The parcels, located at 2476-2478 Main Street in Lake Placid, were originally acquired by the museum in 2007 for the creation of a branch location, a plan which has since been put on hold. The Village proposes to erect a parking garage on the site.
Over a period of years, Village of Lake Placid Mayor Craig Randall made repeated efforts to persuade the museum to sell the two parcels for what the museum says was “a small fraction of their appraised value of $1.5M.”
The Adirondack Experience’s trustees, citing their legally mandated fiduciary responsibility to protect the nonprofit organization’s assets, rejected the offers as insufficient and unsupportable. In response, Mayor Randall initiated an eminent domain procedure in 2017 in an effort to take the parcels.
The Adirondack Experience subsequently filed suit in the Appellate Court, Third Division, to have the eminent domain action vacated based on the Village’s failure to properly assess the impact the proposed garage would have on Main Street traffic. Oral arguments in the case were held in Albany on March 27, 2018. A ruling in favor of the Adirondack Experience was handed down on May 3, 2018.
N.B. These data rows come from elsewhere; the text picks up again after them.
-- ==== Sys2Proof/Tests/Slice0.lean ====
section
/-! SUPPORT. The model's own tests. Expected results are the vectors of spec/95_test_vectors.md, named by their ids, or
follow from the rule named. Then, for every statement of Obligations.lean that has hypotheses, states and operands that meet
all of them. -/

namespace Sys2Proof.Machine.Tests

open Sys2Proof Sys2Proof.Machine

/-! ### Helpers -/

/-- The reset state with a word at an address, big-endian, and PC there. -/
def placed (a : Nat) (w : Word) : State :=
  ((State.reset.setPc (BitVec.ofNat 16 a)).writeByte a (highByte w)).writeByte (a + 1) (lowByte w)

/-- The start of the vectors: the reset state with the opcode under test at 0x200. -/
def start (w : Word) : State := placed 0x200 w

/-- One fact of a next state, nothing of a stop. -/
def got {α : Type} (f : State → α) : Result → Option α
  | .next t => some (f t)
  | .fault _ => none
  | .refused _ => none

/-- `V[x]` and `V[F]` and PC. -/
def xfp (x : Reg) (t : State) : Byte × Byte × Word := (t.reg x, t.reg 0xF, t.pc)

/-- The three parameters the instructions look at. -/
def State.under (s : State) (a : ShiftSrc) (b : ShiftVfOrder) (c : LdstIMode) : State :=
  { s with params := { s.params with shiftSrc := a, shiftVfOrder := b, ldstIMode := c } }

/-- The four error latches and PC. -/
def latches (t : State) : Bool × BitVec 3 × Word × Word × Word := (t.halted, t.errCode, t.errOpcode, t.errPc, t.pc)

/-- A display with the listed pixels on, column first. -/
def lit (ps : List (Fin 64 × Fin 32)) : Display := ps.foldl (fun d p => Display.flip d p.1 p.2) Display.clear

/-- Only the listed pixels are on. -/
def onlyLit (d : Display) (ps : List (Fin 64 × Fin 32)) : Bool := decide (d = lit ps)

/-! ### Well-formedness -/

/-- R63: the row count of DXYN is 0 to 15; the only check there is. -/
theorem test_wellFormed_row_count : WellFormed (.drw 0 0 16) = false ∧ WellFormed (.drw 0 0 15) = true :=
  by decide

/-! ### Decoding: words written bit by bit from the patterns of R70 -/

/-- 00E0 is here as the other word of group 0. 1ABC, 2ABC, BF0F, 3A05, 4A05, 5120, 9120. -/
theorem test_decode_control : decode 0b0000000011100000#16 = .ok (.cls) ∧
    decode 0b0000000011101110#16 = .ok (.ret) ∧
    decode 0b0001101010111100#16 = .ok (.jpAddr 0xABC) ∧
    decode 0b0010101010111100#16 = .ok (.callAddr 0xABC) ∧
    decode 0b1011111100001111#16 = .ok (.jpV0 0xF0F) ∧
    decode 0b0011101000000101#16 = .ok (.seByte 0xA 0x05) ∧
    decode 0b0100101000000101#16 = .ok (.sneByte 0xA 0x05) ∧
    decode 0b0101000100100000#16 = .ok (.seReg 0x1 0x2) ∧
    decode 0b1001000100100000#16 = .ok (.sneReg 0x1 0x2) :=
  by decide

/-- 6A2C, 7A01. -/
theorem test_decode_alu_immediate : decode 0b0110101000101100#16 = .ok (.ldByte 0xA 0x2C) ∧
    decode 0b0111101000000001#16 = .ok (.addByte 0xA 0x01) :=
  by decide

/-- 8AB0 to 8AB7, 8ABE. -/
theorem test_decode_alu_register : decode 0b1000101010110000#16 = .ok (.ldReg 0xA 0xB) ∧
    decode 0b1000101010110001#16 = .ok (.orReg 0xA 0xB) ∧
    decode 0b1000101010110010#16 = .ok (.andReg 0xA 0xB) ∧
    decode 0b1000101010110011#16 = .ok (.xorReg 0xA 0xB) ∧
    decode 0b1000101010110100#16 = .ok (.addReg 0xA 0xB) ∧
    decode 0b1000101010110101#16 = .ok (.subReg 0xA 0xB) ∧
    decode 0b1000101010110110#16 = .ok (.shr 0xA 0xB) ∧
    decode 0b1000101010110111#16 = .ok (.subn 0xA 0xB) ∧
    decode 0b1000101010111110#16 = .ok (.shl 0xA 0xB) :=
  by decide

/-- A300, F21E, FA29, F033, F155, F265. -/
theorem test_decode_index_memory : decode 0b1010001100000000#16 = .ok (.ldI 0x300) ∧
    decode 0b1111001000011110#16 = .ok (.addI 0x2) ∧
    decode 0b1111101000101001#16 = .ok (.ldF 0xA) ∧
    decode 0b1111000000110011#16 = .ok (.ldB 0x0) ∧
    decode 0b1111000101010101#16 = .ok (.ldMemVx 0x1) ∧
    decode 0b1111001001100101#16 = .ok (.ldVxMem 0x2) :=
  by decide

/-- DF01, D00F. -/
theorem test_decode_display : decode 0b1101111100000001#16 = .ok (.drw 0xF 0x0 1) ∧
    decode 0b1101000000001111#16 = .ok (.drw 0x0 0x0 15) :=
  by decide

/-- F207, F10A, F015, F018, E19E, E1A1, C30F. -/
theorem test_decode_timers_keys_random : decode 0b1111001000000111#16 = .ok (.ldVxDt 0x2) ∧
    decode 0b1111000100001010#16 = .ok (.ldVxK 0x1) ∧
    decode 0b1111000000010101#16 = .ok (.ldDtVx 0x0) ∧
    decode 0b1111000000011000#16 = .ok (.ldStVx 0x0) ∧
    decode 0b1110000110011110#16 = .ok (.skp 0x1) ∧
    decode 0b1110000110100001#16 = .ok (.sknp 0x1) ∧
    decode 0b1100001100001111#16 = .ok (.rnd 0x3 0x0F) :=
  by decide

/-- F1 to F13. -/
theorem test_decode_illegal : decode 0x0000 = .error (.unknownOpcode 0x0000) ∧
    decode 0x00E1 = .error (.unknownOpcode 0x00E1) ∧
    decode 0x0123 = .error (.unknownOpcode 0x0123) ∧
    decode 0x5121 = .error (.unknownOpcode 0x5121) ∧
    decode 0x8128 = .error (.unknownOpcode 0x8128) ∧
    decode 0x812F = .error (.unknownOpcode 0x812F) ∧
    decode 0x9121 = .error (.unknownOpcode 0x9121) ∧
    decode 0xE19F = .error (.unknownOpcode 0xE19F) ∧
    decode 0xE100 = .error (.unknownOpcode 0xE100) ∧
    decode 0xF100 = .error (.unknownOpcode 0xF100) ∧
    decode 0xF156 = .error (.unknownOpcode 0xF156) ∧
    decode 0xF075 = .error (.unknownOpcode 0xF075) ∧
    decode 0xF002 = .error (.unknownOpcode 0xF002) :=
  by decide

/-- R44, R60: the first byte is the high half, two bytes are consumed, one byte is no instruction. -/
theorem test_decode_bytes : decodeBytes [0x1A, 0xBC, 0x55] = .ok (.jpAddr 0xABC, [0x55]) ∧
    decodeBytes [0x1A] = .error .truncated ∧
    decodeTableWord 16 0x8AB4 = some (.addReg 0xA 0xB) ∧
    decodeTableWord 16 0x8128 = none :=
  by decide

/-- P2, P3, A1: the bytes as they lie in memory. -/
theorem test_encode : encodeBytes (.drw 0x1 0x2 5) = [0xD1, 0x25] ∧
    encodeBytes (.ldByte 0xA 0x2C) = [0x6A, 0x2C] ∧
    encodeBytes .ret = [0x00, 0xEE] :=
  by decide

/-! ### Control transfer -/

/-- T1, T3: the target is used as is, an odd one too. -/
theorem test_jump : got (·.pc) (step (start 0x1ABC)) = some 0x0ABC ∧
    got (·.pc) (step (start 0x1201)) = some 0x0201 :=
  by decide

/-- T5, T6. -/
theorem test_call : got (fun t => (t.stack[0], t.sp, t.pc)) (step (start 0x2ABC)) = some (0x0202, 1, 0x0ABC) ∧
    got (fun t => (t.stack[15], t.sp, t.pc)) (step ({ start 0x2ABC with sp := 15 })) = some (0x0202, 16, 0x0ABC) :=
  by decide

/-- T7, P5 (a): the seventeenth level faults before any write. -/
theorem test_call_overflow : got (fun t => (latches t, t.sp, t.stack[15])) (step ({ start 0x2ABC with sp := 16 })) = some ((true, 4, 0x2ABC, 0x0200, 0x0200), 16, 0) :=
  by decide

/-- T9: the popped entry is not cleared. -/
theorem test_ret : got (fun t => (t.sp, t.pc, t.stack[0])) (step ({ placed 0x212 0x00EE with sp := 1, stack := State.reset.stack.set 0 0x0206 })) = some (0, 0x0206, 0x0206) :=
  by decide

/-- T10, P5 (c). -/
theorem test_ret_underflow : got (fun t => (latches t, t.sp)) (step (start 0x00EE)) = some ((true, 5, 0x00EE, 0x0200, 0x0200), 0) :=
  by decide

/-- T14, T15: not masked; the x position selects no register. -/
theorem test_jump_v0 : got (·.pc) (step ((start 0xBFFF).setReg 0 0xFF)) = some 0x10FE ∧
    got (·.pc) (step ((start 0xB300).setReg 3 0x10)) = some 0x0300 :=
  by decide

/-- T16, T17. -/
theorem test_se_byte : got (·.pc) (step ((start 0x3A05).setReg 0xA 5)) = some 0x0204 ∧
    got (·.pc) (step ((start 0x3A05).setReg 0xA 6)) = some 0x0202 :=
  by decide

/-- T18, T19. -/
theorem test_sne_byte : got (·.pc) (step ((start 0x4A05).setReg 0xA 6)) = some 0x0204 ∧
    got (·.pc) (step ((start 0x4A05).setReg 0xA 5)) = some 0x0202 :=
  by decide

/-- T20, T21. -/
theorem test_se_reg : got (·.pc) (step (((start 0x5120).setReg 1 0x7F).setReg 2 0x7F)) = some 0x0204 ∧
    got (·.pc) (step (((start 0x5120).setReg 1 1).setReg 2 2)) = some 0x0202 :=
  by decide

/-- T23, T24. -/
theorem test_sne_reg : got (·.pc) (step (((start 0x9120).setReg 1 1).setReg 2 2)) = some 0x0204 ∧
    got (·.pc) (step (((start 0x9120).setReg 1 9).setReg 2 9)) = some 0x0202 :=
  by decide

/-- T25: a skip is not masked, PC leaves the fetchable range. -/
theorem test_skip_past_the_top : got (·.pc) (step ((placed 0xFFE 0x3A2C).setReg 0xA 0x2C)) = some 0x1002 :=
  by decide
“We are delighted that the Appellate Court sided with the Adirondack Experience in blocking the Village of Lake Placid’s unprecedented, brazen attempt to seize a nonprofit organization’s assets,” said David Kahn, the Adirondack Experience’s Executive Director in a statement sent to the press. “We also look forward to success in a related matter: having the courts reverse the Essex County Assessor’s revocation of the two parcels’ tax exempt status. Mayor Randall and other local officials will soon be deposed as part of a separate lawsuit filed in that matter.”
According to Museum officials, as the Village initiated the eminent domain process in 2017, the local assessor simultaneously revoked the tax exempt status of the two properties and slashed their assessed value by 28% from $1,188,000 to $850,000.
The Adirondack Experience says that both steps were politically-motivated “dirty tricks” aimed at pressuring the museum to sell its property and to force down its value in the event of a either a sale or its seizure via eminent domain.